The pipeline is executed from the command line using the following syntax inside afni_preprocessing/preprocessing:
./main.sh [OPTIONS]
Options:
--num_cpus: Number of CPUs to use (default: 16)
--fwh: Full width at half maximum for smoothing (default: 4)
--vox_res: Voxel resolution (default: 2)
--data_folder: Path to the data folder
--output_folder: Path to the output folder
--mnitemp: Path to the MNI template
--onlysubj: Space-separated list of subjects to process (optional)
--skipsubj: Space-separated list of subjects to skip (optional)
--compute_anat: Flag to compute anatomical preprocessing (default: 1)
--compute_func: Flag to compute functional preprocessing (default: 1)
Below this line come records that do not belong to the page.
-- ==== Sys2Proof/Tests/Slice0.lean ====
section
/-! SUPPORT. Tests. Words are written out from the encoding (`30_encoding.md` R70 to R73) and the spec's own vectors
(`95_test_vectors.md`, `96_derived_vectors.md`, and the examples of the command rules); each test names its source. A
`witness` shows a concrete state and operands that meet all the hypotheses of a statement, or of one clause of it. -/

namespace Sys2Proof.Tests

open Sys2Proof.Machine

/-! ### States and what a test looks at -/

/-- An engine in `IDLE` with the key `[[a, b], [c, d]]` loaded. -/
def keyed (a b c d : Int) : State :=
  { State.reset with engine := { Engine.reset with
      k11 := BitVec.ofInt 16 a, k12 := BitVec.ofInt 16 b, k21 := BitVec.ofInt 16 c, k22 := BitVec.ofInt 16 d,
      kv := 0b1111#4 } }

/-- A session with the key `[[3, 3], [2, 5]]` and the working matrix `m`. -/
def session (x : Mode) (m : Digit × Digit × Digit × Digit) (half : Bool) (first : Digit) (anychar : Bool) : State :=
  { keyed 3 3 2 5 with engine := { (keyed 3 3 2 5).engine with
      fsm := .run, mode := x, m11 := m.1, m12 := m.2.1, m21 := m.2.2.1, m22 := m.2.2.2,
      half := half, first := first, anychar := anychar } }

/-- An `ENC` session, the key's own matrix (`S_ENC` of `95_test_vectors.md` and its successors). -/
def encSession (half : Bool) (first : Digit) : State := session .enc (3, 3, 2, 5) half first half

/-- A `DEC` session, the inverse's matrix (`S_DEC`). -/
def decSession (half : Bool) (first : Digit) (anychar : Bool) : State :=
  session .dec (15, 17, 20, 9) half first anychar

/-- A `PRV` session: the working matrix is 0. -/
def prvSession (half : Bool) (first : Digit) : State := session .prv (0, 0, 0, 0) half first half

/-- The engine in `FAULT` (`S_FAULT`). -/
def faulted : State := { State.reset with engine := { Engine.reset with fsm := .fault } }

/-- The state after an outcome. -/
def after (o : Outcome) : State :=
  match o with
  | .next t => t
  | .fault _ => State.reset
  | .refused _ => State.reset

/-- The response after an outcome; none unless it is a next state. -/
def answer (o : Outcome) : Option RspWord :=
  match o with
  | .next t => t.rsp
  | .fault _ => none
  | .refused _ => none

/-! ### Well-formedness: each check refuses an ill-formed word -/

/-- Check 1: `OP = 0x53` is reserved (R74). -/
theorem test_wellFormed_reserved_opcode :
    opDefined (fieldsOf 0x5300000000#40) = false ∧ (fieldsOf 0x5300000000#40).wellFormed = false := by decide

/-- Check 2: `CMOD` with `A = 1` (R73's example). -/
theorem test_wellFormed_operand_a :
    aClear (fieldsOf 0x1000010005#40) = false ∧ (fieldsOf 0x1000010005#40).wellFormed = false := by decide

/-- Check 3: `PUTC` with `B[8] = 1` (R73's example). -/
theorem test_wellFormed_operand_b :
    bClear (fieldsOf 0x5400000141#40) = false ∧ (fieldsOf 0x5400000141#40).wellFormed = false := by decide

/-- Check 3 on the other forms: `DECD` with `B[5] = 1` (R128), and a command without operands with `B = 1`. -/
theorem test_wellFormed_operand_b_short :
    bClear (fieldsOf 0x2000000020#40) = false ∧ bClear (fieldsOf 0x3400000001#40) = false := by decide

theorem test_wellFormed_commands :
    (fieldsOf 0x110009001A#40).wellFormed = true ∧ (fieldsOf 0x200000001F#40).wellFormed = true := by decide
--performTShift: Flag to perform temporal shifting (default: 0)
--ciric: Flag for ciric-specific options (default: 1)
--deconv_single_run: Flag for deconvolution in a single run (default: 1)
--tasks_regressors: Flag to include task regressors (default: 1)
--onset_regressor: Flag to include onset regressors (default: 1)
--tr: Temporal resolution (default: 1)
--help: Display help message
The code automatically saves a copy of the script with a timestamp upon execution for reference. Refer to the individual preprocessing scripts (anatomical_preprocessing.sh and functional_preprocessing.sh) for further details on their functionalities.
Please note that this is a general description, and specific details about the preprocessing steps might be found in the code itself or in the additional scripts mentioned.